[DATA FOR REVIEW Boundary: Start]

/-- A legal container parses (42_container.md R180, R181). -/
theorem parseContainer_legal {s : State} {syms : List Byte} {vals : List Nat} {pad : Byte} {payload : List Byte}
    (h : ContainerLegal syms vals pad payload) (hs : s.sourceBytes = containerOf syms vals pad payload)
    (hfit : s.srcFits = true) (hr : s.readsAdmitted (5 + 9 * syms.length)) :
    parseContainer s = .ok (syms.length, syms ++ vals.flatMap (bytesBE 8) ++ [pad]) := by
  have hlen := containerOf_length syms vals pad payload h.1
  have hsl : s.srcLen.toNat = 5 + 9 * syms.length + payload.length := by
    rw [← hlen, ← hs]; simp [State.sourceBytes, State.sourcePart]
  have hb : (syms ++ vals.flatMap (bytesBE 8) ++ [pad]).length = 1 + 9 * syms.length := by
    simp only [List.length_append, flatBE_length, List.length_singleton, h.1]; omega
  have e1 : s.sourceFrom 0 4 = bytesBE 4 syms.length := by
    rw [State.sourceFrom_eq s (by omega), hs, containerOf, List.append_assoc, List.drop_zero, List.take_left' (by simp)]
  have e2 : s.sourceFrom 4 (1 + 9 * syms.length) = syms ++ vals.flatMap (bytesBE 8) ++ [pad] := by
    rw [State.sourceFrom_eq s (by omega), hs, containerOf, List.append_assoc, List.drop_left' (by simp),
      List.take_left' hb]
  have h1 := h.2.1
  have h2 := h.2.2.1
  have := parseContainer_of (n := syms.length) hfit (by omega) h1 h2
    (by rw [e1, valBE_bytesBE (by norm_num; omega)]) (by rw [e2, hsl]; exact h.tableFault) hr
  rwa [e2] at this

/-- A source with the layout of a container is read whole, and its table checked (42_container.md R180, R181). -/
theorem parseContainer_table {s : State} {syms : List Byte} {vals : List Nat} {pad : Byte} {payload : List Byte}
    (hl : vals.length = syms.length) (h1 : 1 ≤ syms.length) (h2 : syms.length ≤ 256)
    (hs : s.sourceBytes = containerOf syms vals pad payload) (hfit : s.srcFits = true)
    (hr : s.readsAdmitted (5 + 9 * syms.length)) :
    parseContainer s =
      match Machine.tableFault s.srcLen.toNat syms.length (syms ++ vals.flatMap (bytesBE 8) ++ [pad]) with
      | some e => .error (malformed e)
      | none => .ok (syms.length, syms ++ vals.flatMap (bytesBE 8) ++ [pad]) := by
  have hlen := containerOf_length syms vals pad payload hl
  have hsl : s.srcLen.toNat = 5 + 9 * syms.length + payload.length := by
    rw [← hlen, ← hs]; simp [State.sourceBytes, State.sourcePart]
  have hb : (syms ++ vals.flatMap (bytesBE 8) ++ [pad]).length = 1 + 9 * syms.length := by
    simp only [List.length_append, flatBE_length, List.length_singleton, hl]; omega
  have e1 : s.sourceFrom 0 4 = bytesBE 4 syms.length := by
    rw [State.sourceFrom_eq s (by omega), hs, containerOf, List.append_assoc, List.drop_zero, List.take_left' (by simp)]
  have e2 : s.sourceFrom 4 (1 + 9 * syms.length) = syms ++ vals.flatMap (bytesBE 8) ++ [pad] := by
    rw [State.sourceFrom_eq s (by omega), hs, containerOf, List.append_assoc, List.drop_left' (by simp),
      List.take_left' hb]
  unfold parseContainer
  rw [if_pos hfit, if_neg (by omega), readSpan_admitted fun i hi => hr _ (by omega)]
  simp only
  rw [e1, valBE_bytesBE (by norm_num; omega)]
  unfold parseTable
  rw [if_neg (by omega), if_neg (by rw [alphabet_eq]; omega), if_neg (by omega),
    readSpan_admitted fun i hi => hr _ (by omega)]
  simp only
  rw [e2]
  all_goals cases Machine.tableFault s.srcLen.toNat syms.length (syms ++ vals.flatMap (bytesBE 8) ++ [pad]) <;> rfl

[DATA FOR REVIEW Boundary: End]

» **WORK REQUIRED**
Working from the material above, retype it in its entirety without change.

» **RESULT OF THIS EXERCISE**
/-- A legal container parses (42_container.md R180, R181). -/
theorem parseContainer_legal {s : State} {syms : List Byte} {vals : List Nat} {pad : Byte} {payload : List Byte}
    (h : ContainerLegal syms vals pad payload) (hs : s.sourceBytes = containerOf syms vals pad payload)
    (hfit : s.srcFits = true) (hr : s.readsAdmitted (5 + 9 * syms.length)) :
    parseContainer s = .ok (syms.length, syms ++ vals.flatMap (bytesBE 8) ++ [pad]) := by
  have hlen := containerOf_length syms vals pad payload h.1
  have hsl : s.srcLen.toNat = 5 + 9 * syms.length + payload.length := by
    rw [← hlen, ← hs]; simp [State.sourceBytes, State.sourcePart]
  have hb : (syms ++ vals.flatMap (bytesBE 8) ++ [pad]).length = 1 + 9 * syms.length := by
    simp only [List.length_append, flatBE_length, List.length_singleton, h.1]; omega
  have e1 : s.sourceFrom 0 4 = bytesBE 4 syms.length := by
    rw [State.sourceFrom_eq s (by omega), hs, containerOf, List.append_assoc, List.drop_zero, List.take_left' (by simp)]
  have e2 : s.sourceFrom 4 (1 + 9 * syms.length) = syms ++ vals.flatMap (bytesBE 8) ++ [pad] := by
    rw [State.sourceFrom_eq s (by omega), hs, containerOf, List.append_assoc, List.drop_left' (by simp),
      List.take_left' hb]
  have h1 := h.2.1
  have h2 := h.2.2.1
  have := parseContainer_of (n := syms.length) hfit (by omega) h1 h2
    (by rw [e1, valBE_bytesBE (by norm_num; omega)]) (by rw [e2, hsl]; exact h.tableFault) hr
  rwa [e2] at this

/-- A source with the layout of a container is read whole, and its table checked (42_container.md R180, R181). -/
theorem parseContainer_table {s : State} {syms : List Byte} {vals : List Nat} {pad : Byte} {payload : List Byte}
    (hl : vals.length = syms.length) (h1 : 1 ≤ syms.length) (h2 : syms.length ≤ 256)
    (hs : s.sourceBytes = containerOf syms vals pad payload) (hfit : s.srcFits = true)
    (hr : s.readsAdmitted (5 + 9 * syms.length)) :
    parseContainer s =
      match Machine.tableFault s.srcLen.toNat syms.length (syms ++ vals.flatMap (bytesBE 8) ++ [pad]) with
      | some e => .error (malformed e)
      | none => .ok (syms.length, syms ++ vals.flatMap (bytesBE 8) ++ [pad]) := by
  have hlen := containerOf_length syms vals pad payload hl
  have hsl : s.srcLen.toNat = 5 + 9 * syms.length + payload.length := by
    rw [← hlen, ← hs]; simp [State.sourceBytes, State.sourcePart]
  have hb : (syms ++ vals.flatMap (bytesBE 8) ++ [pad]).length = 1 + 9 * syms.length := by
    simp only [List.length_append, flatBE_length, List.length_singleton, hl]; omega
  have e1 : s.sourceFrom 0 4 = bytesBE 4 syms.length := by
    rw [State.sourceFrom_eq s (by omega), hs, containerOf, List.append_assoc, List.drop_zero, List.take_left' (by simp)]
  have e2 : s.sourceFrom 4 (1 + 9 * syms.length) = syms ++ vals.flatMap (bytesBE 8) ++ [pad] := by
    rw [State.sourceFrom_eq s (by omega), hs, containerOf, List.append_assoc, List.drop_left' (by simp),
      List.take_left' hb]
  unfold parseContainer
  rw [if_pos hfit, if_neg (by omega), readSpan_admitted fun i hi => hr _ (by omega)]
  simp only
  rw [e1, valBE_bytesBE (by norm_num; omega)]
  unfold parseTable
  rw [if_neg (by omega), if_neg (by rw [alphabet_eq]; omega), if_neg (by omega),
    readSpan_admitted fun i hi => hr _ (by omega)]
  simp only
  rw [e2]
  all_goals cases Machine.tableFault s.srcLen.toNat syms.length (syms ++ vals.flatMap (bytesBE 8) ++ [pad]) <;> rfl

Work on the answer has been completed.